BW footage of urban African American poverty. African American woman with a baby, young black boy in a filthy bathroom, traveling shot of poor neighborhood. BW footage of the "Mississippi Burning" murders - the murders of 3 civil rights workers in June 1964. Excerpt from RFK's "Day of Affirmation" speech. "Many nations have set forth their own definitions and declarations of these principles. And there have often been wide and tragic gaps between promise and performance, ideal and reality. Yet the great ideals have constantly recalled us to our own duties. And with painful slowness, we in the United States have extended and enlarged the meaning and the practice of freedom to all of our people."
DO NOT USE Still burnt out station wagon.

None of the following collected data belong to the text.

/-- A host write of a word of a descriptor; BASE is completed by its high word (R23, R284). -/
def State.qDescWrite (s : State) (port h q off v : Nat) : State :=
  let i := ix h q
  if off = 8 then s.qCfgWrite h q v
  else if s.is Q_CFG.VALID i then s.set HL_STATUS.QDESC_REFUSED (ix h) true
  else match off with
  | 0 => { s with ports := Tab.set s.ports port { Tab.get s.ports port {} with w := some (i.reg .Q_BASE, v) } }
  | 4 =>
    let lo := match (Tab.get s.ports port {}).w with
      | some (r, x) => if r = i.reg .Q_BASE then x else s.rd (i.reg .Q_BASE) % 2 ^ 32
      | none => s.rd (i.reg .Q_BASE) % 2 ^ 32
    let s := s.put Q_BASE.BASE i (v * 2 ^ 32 + lo)
    { s with ports := Tab.set s.ports port { Tab.get s.ports port {} with w := none } }
  | 0xC => s.put Q_PROD.P_OWNER i v
  | 0x10 => s.put Q_CONS.C_OWNER i v
  | 0x14 => s.put Q_HEAD.HEAD i v
  | 0x18 => s.put Q_TAIL.TAIL i v
  | _ => s

/-! ## How traders and host agents operate (R281, R289, R290) -/

/-- The stream number of a trader on the host ports (R317). -/
def State.trStream (s : State) (t : TraderId) : Nat := t.h <<< 12 + 0x100 + 0x10 * s.get STL_SELF.ROLE t.st + t.t

/-- BUS_ERR of a trader from a host port: the record belongs to the occurrence that sets the pending bit (R169). -/
def State.busError (s : State) (t : TraderId) (detail taddr : Nat) : State :=
  let s := if bit (s.get EV_PEND.PEND t.ix) 9 then s else s.upd t (fun tr => { tr with busErr := (detail, taddr) })
  s.occur t 9

/-- An error response of the hall to an operation of a trader: BUS_ERR, with a result of zeros (R167, R268). -/
def State.opFails (s : State) (t : TraderId) (at_ : ReqAt) (detail addr n : Nat) : State :=
  (s.upd t (fun tr => tr.answered at_ (toBytes n 0))).busError t detail addr

/-- A push of a trader (R285). To host memory its element is posted, and the push is made when a host port accepts it; an element
narrower than an uncorrectable word of hall memory is not written (R266, R268). -/
def State.traderPush (s : State) (t : TraderId) (at_ : ReqAt) (q : Nat) (bytes : List Byte) : State :=
  let by_ := Caller.trader t
  let r := s.postReason by_ q
  let a := s.postSlot by_ q
  let el := bytes.take (s.qElem t.h q)
  let fin (s : State) (r : Nat) : State := (s.qStat by_ q r).upd t (fun tr => tr.answered at_ [])
  if r ≠ 0 then fin s r
  else if s.is Q_CFG.LOC (ix t.h q) then
    if s.reqs.any (fun x => !x.issued && x.post == some (by_, q)) then s
    else (s.hostReq (.queue t.h q) (some t.h) (s.trStream t) a el.length el true 0xF828 (some (by_, q))).1
  else if el.length < 8 ∧ s.hallBad t.h a el.length = true then s.opFails t at_ 0x84 0xF828 0
  else fin (((s.granted t.h t.s a el.length).store (.hallMem t.h) a el).qDo t.h q (callerNum by_) .push) 0

/-- An operation on a queue reads its descriptor: an error of it is counted, or reported (R397). -/
def State.descRead (s : State) (h q : Nat) : State :=
  match Tab.find s.ecc (0xA, h * 1024 + q) with
  | some true => s.uncorrectable h 0xA q true
  | some false => s.corrected h 9
  | none => s

/-- The queue of an operation. -/
def AtomOp.queue : AtomOp → Option Nat
  | .acquire _ | .release _ _ => none
  | .reserve q | .commit q _ | .abort q | .push q _ | .take q | .done q _ | .ret q | .pop q => some q

/-- The operation waits for the end of a pop of its queue (R285). -/
def State.opWaits (s : State) (h : Nat) : AtomOp → Bool
  | .take q | .done q _ | .ret q | .pop q => s.popHolds h q
  | _ => false

/-- An operation of a trader on a token or on a queue made by the hall. -/
def State.traderOp (s : State) (t : TraderId) (at_ : ReqAt) (op : AtomOp) : State :=
  let n := callerNum (.trader t)
  let by_ := Caller.trader t
  let fin (s : State) (bs : List Byte) : State := s.upd t (fun tr => tr.answered at_ bs)
  let simple (q : Nat) (o : QOp) (slot : Nat) : State :=
    let (r, s') := s.qOp t.h q n o
    fin (s'.qStat by_ q r) (toBytes 4 (if r = 0 then slot else 2 ^ 31))
  match op with
  | .acquire w =>
    if s.hallBad t.h (8 * w) 8 then s.opFails t at_ 4 0xF808 8
    else
      let (v, r, s') := s.tokenAcquire t.h w n
      fin (s'.put TK_STAT.RESULT t.ix r) (toBytes 8 v)
  | .release w force =>
    let (r, s') := s.tokenRelease t.h w n force (s.trader t).sup
    fin (s'.put TK_STAT.RESULT t.ix r) []
  | .reserve q => simple q .reserve (s.qRsvSlot t.h q)
  | .commit q _ => simple q .commit 0
  | .abort q => simple q .abort 0
  | .push q bs => s.traderPush t at_ q bs
  | .take q => simple q .take (s.qTakeSlot t.h q)
  | .done q _ => simple q .done 0
  | .ret q => simple q .ret 0
  | .pop q =>
    if s.popBad by_ q [4, 8] then s.opFails t at_ 4 0xF830 8
    else match s.qPop by_ q (s.trStream t) [4, 8] with
    | (some (r, bs), s') => fin (s'.qStat by_ q r) (toBytes 8 (ofBytes bs))
    | (none, s') => s'

/-- The stalls of a hall whose traders wait at the atomic unit: a trader has an operation that the hall has not made and that waits
for no pop and for no host port (R271, R280). -/
def State.atomWaits (s : State) (h : Nat) : List Nat :=
  (s.traders.filter (fun e => e.1.h == h && (match e.2.nextOp with
    | some (_, op) => !s.opWaits h op && !s.reqs.any (fun x => !x.issued && x.post.any (fun p => p.1 == Caller.trader e.1))
    | none => false))).map (fun e => e.1.s)

/-- The atomic unit grants the master port of the trader's stall next (R269, R271): its round robin after the grant. -/
def State.atomTurn (s : State) (t : TraderId) : Option Arb :=
  match (Tab.get s.atomArb t.h {}).pick (s.levy t.h) 16 (s.atomWaits t.h) with
  | some (m, a) => if m = t.s then some a else none
  | none => none

/-- The row of an operation made for a trader: nothing unless its oldest operation is of that row, waits for nothing else, and the
atomic unit grants its stall. Among the traders of one stall the row tells which one's access reaches the port first (R269). -/
def State.traderRow (s : State) (t : TraderId) (p : AtomOp → Bool) : State :=
  match (s.trader t).nextOp, s.atomTurn t with
  | some (at_, op), some a =>
    if p op && !s.opWaits t.h op then
      let s := { s with atomArb := Tab.set s.atomArb t.h a }
      (match op.queue with | some q => s.descRead t.h q | none => s).traderOp t at_ op
    else s
  | _, _ => s

/-- The queue that a host agent has selected. -/
def State.agentQ (s : State) (h a : Nat) : Nat := s.get QH_SEL.QUEUE (ix h a)

/-- An operation of a host agent on a queue made by the hall; a reserve or a take returns its slot as the data read. -/
def State.agentMade (s : State) (o : AgentOp) : State :=
  let s := s.descRead o.h o.q
  let slot := if o.op = .reserve then s.qRsvSlot o.h o.q else s.qTakeSlot o.h o.q
  let (r, s') := s.qOp o.h o.q (0x2000 + o.a) o.op
  let s' := s'.qStat (.host o.h o.a) o.q r
  if o.op = .reserve ∨ o.op = .take then { s' with readOut := BitVec.ofNat 32 (if r = 0 then slot else 2 ^ 31) } else s'

/-- An operation of a host agent on its queue: while a pop holds the consumer side, a take, a done or a return waits and is made
after it (R285). -/
def State.agentOp (s : State) (h a : Nat) (op : QOp) : State :=
  let o : AgentOp := ⟨h, a, s.agentQ h a, op⟩
  if (op == .take || op == .done || op == .ret) && s.popHolds h o.q then { s with agentWait := s.agentWait ++ [o] }
  else s.agentMade o

/-- The operations of host agents that waited for the end of a pop of a queue are made in their order. -/
def State.agentRelease1 (s : State) (h q : Nat) : State :=
  let mine := s.agentWait.filter (fun o => o.h == h && o.q == q)
  forAll mine (fun o s => s.agentMade o) { s with agentWait := s.agentWait.filter (fun o => !(o.h == h && o.q == q)) }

Men in a pick up truck. Aerial of the crime scene; Coffin being loaded into a hearse. A black woman dressed in mourning. CU newspaper headlines about the sheriff and deputies arrested. Panning shot of the men arrested for conspiracy in the case. Excerpt from RFK's "Day of Affirmation" speech. "For two centuries, my own country has struggled to overcome the self-imposed handicap of prejudice and discrimination based on nationality, on social class or race, discrimination profoundly repugnant to the theory and to the command of our Constitution. Even as my father grew up in Boston, Massachusetts, signs told him that 'No Irish Need Apply.'"
DO NOT USE Still of African American men holding signs protesting the segregation of swimming pools.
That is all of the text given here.